# Im So So Tired!



## Raewyn (Nov 23, 2005)

Hey All

For the past three of four months I have been really tired.  I sleep alright, I go to bed at 10.30pm during the week nights and I pretty much fall asleep straight away, but when I wake up at 7.00am every morining I feel like I havnt slept in weeks!!  I am so tired and groggy, but once I have an energy drink (like Red Bull or a V) I feel fine until about 1.00pm in the afternoon then Im yawning and could have an afternnoon nap.  I have not been to the doctor yet as I'm one of the people that go when I really have a desperate need to go.. Am I possibly vitamin deficiant and what is everybody's opinion on energy drinks?? Are they bad??  I have about two a day, and find it really really hard to drink water especially during winter.

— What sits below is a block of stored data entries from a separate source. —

-- ==== Sys2Proof/Machine/Place.lean ====
section
/-!
DEFINITION. One instruction placed as the next that the device fetches: a launch whose code page holds it, with one
workgroup of one fibre, or one runner for an instruction that only a runner executes (log entry 16).
-/
namespace Sys2Proof.Machine

/-- The context, the code address and the entry of its page that a placed instruction has. -/
def placedCtx : CtxKey := { fn := 0, id := 0 }

def placedPc : Nat := 0x1000

/-- The leaf of the code page: PFN 1, AT, W, R, U, LEAF and V (R107). -/
def placedLeaf : BitVec 64 := 0x107B#64

/-- The translation of the code page as core 0's cluster and runner group 0 hold it (R110). -/
def placedTlb : List TlbEntry :=
  [.cluster 0, .group 0].map (fun (at_ : TlbLoc) =>
    { loc := at_, fn := 0, asid := 0#12, vbase := placedPc, size := 4096, pa := placedPc, entry := placedLeaf })

/-- The kernel header of a placed instruction: 64 registers and one fibre. -/
def placedHeader : Header :=
  { entry := BitVec.ofNat 64 placedPc, priv := 64, shared := 0, nfib := 1, scratch := 4096, roles := [0], codesz := 64,
    kind := 0, trapent := none, nlev := 0, lvl := [], shdw := true, rdnc := false, detc := false }

/-- Its launch record. -/
def placedRecord : Record :=
  { addr := 0#64, stksz := 0, g := 1, x := [], fairlim := 65536, wdt := 2 ^ 32, cbars := 32, banks := 2, tiles := 16,
    pool := false, shoff := false, rdn := false, det := false, auxa := 0#64, pmapa := 0#64, cpla := 0#64, wda := 0#64,
    stkbase := 0#64, seed := 0#64, fbase := 0, ccnt := 0 }

/-- The launch, which has started its one workgroup. -/
def placedLaunch (mem : Bytes) (lseq : Nat) : Launch :=
  { ctx := placedCtx, qr := { fn := 0, q := 0 }, pkt := 0, part := 0, lr := placedRecord, hdr := placedHeader, lseq := lseq,
    total := 1, next := 1, ahead := [], ended := 0, units := [], map := [], remap := [], parked := [], live := 0,
    xl := List.replicate 5 0#32, code := mem, codeSys := [] }

/-- Its fibre. -/
def placedFibre (l : Launch) (wid tick : Nat) : Fibre := newFibre l wid 0 0 0 0 tick

/-- An instruction that only a runner executes (R82). -/
def runnerOnly (i : Instr) : Bool :=
  match viewOf i with
  | .l op _ => decide (0xD0 ≤ op) && decide (op ≤ 0xDA)
  | _ => false

/-- Its slot. -/
def placedSlot (wid : Nat) : Slot :=
  { wg := wid, ord := 0, cur := 0, nfib := 1, shared := [], consec := 0, copies := 0, lastIssue := 0 }

/-- Its command and runner. -/
def placedCmd (wid : Nat) : Cmd :=
  { kind := .program (BitVec.ofNat 64 placedPc) 64 (LaneVec.splat 0#32), stage := .running 0, grp := 0, wg := wid, handle := 0,
    sent := 0, cancelled := false, sgc := none, held := [] }

def placedRunner (wid cid tick : Nat) : Runner :=
  { grp := 0, wg := wid, cmd := cid, regs := List.replicate 64 0#32, pc := BitVec.ofNat 64 placedPc, opened := [], lines := [],
    xwt := none, since := tick, frozen := [] }

/-- The code page, the launch, its context and its workgroup. -/
def State.placeLaunch (s : State) (nbits w : Nat) : State :=
  let d := (fnWindow s 0).1 + placedPc
  let mem := writeBytes s.mem d (leBytes (w % 2 ^ nbits) 8)
  let wid := s.ids
  let l := placedLaunch mem s.lseq
  { s with
    boot := .up, mem := mem, ids := s.ids + 3
    tlb := placedTlb ++ s.tlb
    ctxs := kset s.ctxs placedCtx { ctxOf s placedCtx with res := .resident s.tick }
    launches := tset s.launches (wid + 1) l
    wgs := tset s.wgs wid { newWg l (wid + 1) 0 0 0 [0] none with
      handles := { st := .filling, cause := 0#8, cmd := some (wid + 2), owner := none } :: List.replicate 63
        { st := .free, cause := 0#8, cmd := none, owner := none } } }

/-- The device with an instruction placed. The entry of the input list names the issue among the moves. -/
def State.placeWord (s : State) (nbits w : Nat) : State :=
  let wid := s.ids
  let t := s.placeLaunch nbits w
  match decodeTableWord nbits w with
  | some i =>
    if runnerOnly i then
      let t := { t with
        cmds := tset t.cmds (wid + 2) (placedCmd wid)
        runners := (wid + 2, placedRunner wid (wid + 2) s.tick) :: t.runners }
      { t with inbox := [.choose (pickSlots t).length] }
    else
      { t with
        slots := (0, placedSlot wid) :: t.slots.filter (fun x => x.1 / 16 != 0)
        fibs := (0, placedFibre (placedLaunch t.mem s.lseq) wid s.tick) :: t.fibs.filter (fun x => x.1 / 64 != 0)
        inbox := [.choose 0] }
  | none =>
    { t with
      slots := (0, placedSlot wid) :: t.slots.filter (fun x => x.1 / 16 != 0)
      fibs := (0, placedFibre (placedLaunch t.mem s.lseq) wid s.tick) :: t.fibs.filter (fun x => x.1 / 64 != 0)
      inbox := [.choose 0] }

end Sys2Proof.Machine
end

I dont drink tea or coffee as I dont like it.  Opinions anybody???


----------



## Jonathan Randall (Nov 23, 2005)

Raewyn said:
			
		

> Hey All
> 
> For the past three of four months I have been really tired. I sleep alright, I go to bed at 10.30pm during the week nights and I pretty much fall asleep straight away, but when I wake up at 7.00am every morining I feel like I havnt slept in weeks!! I am so tired and groggy, but once I have an energy drink (like Red Bull or a V) I feel fine until about 1.00pm in the afternoon then Im yawning and could have an afternnoon nap. I have not been to the doctor yet as I'm one of the people that go when I really have a desperate need to go.. Am I possibly vitamin deficiant and what is everybody's opinion on energy drinks?? Are they bad?? I have about two a day, and find it really really hard to drink water especially during winter. I dont drink tea or coffee as I dont like it. Opinions anybody???


 
First and foremost, see a  qualified PHYSICIAN. You could have an underlying medical condition causing this fatigue.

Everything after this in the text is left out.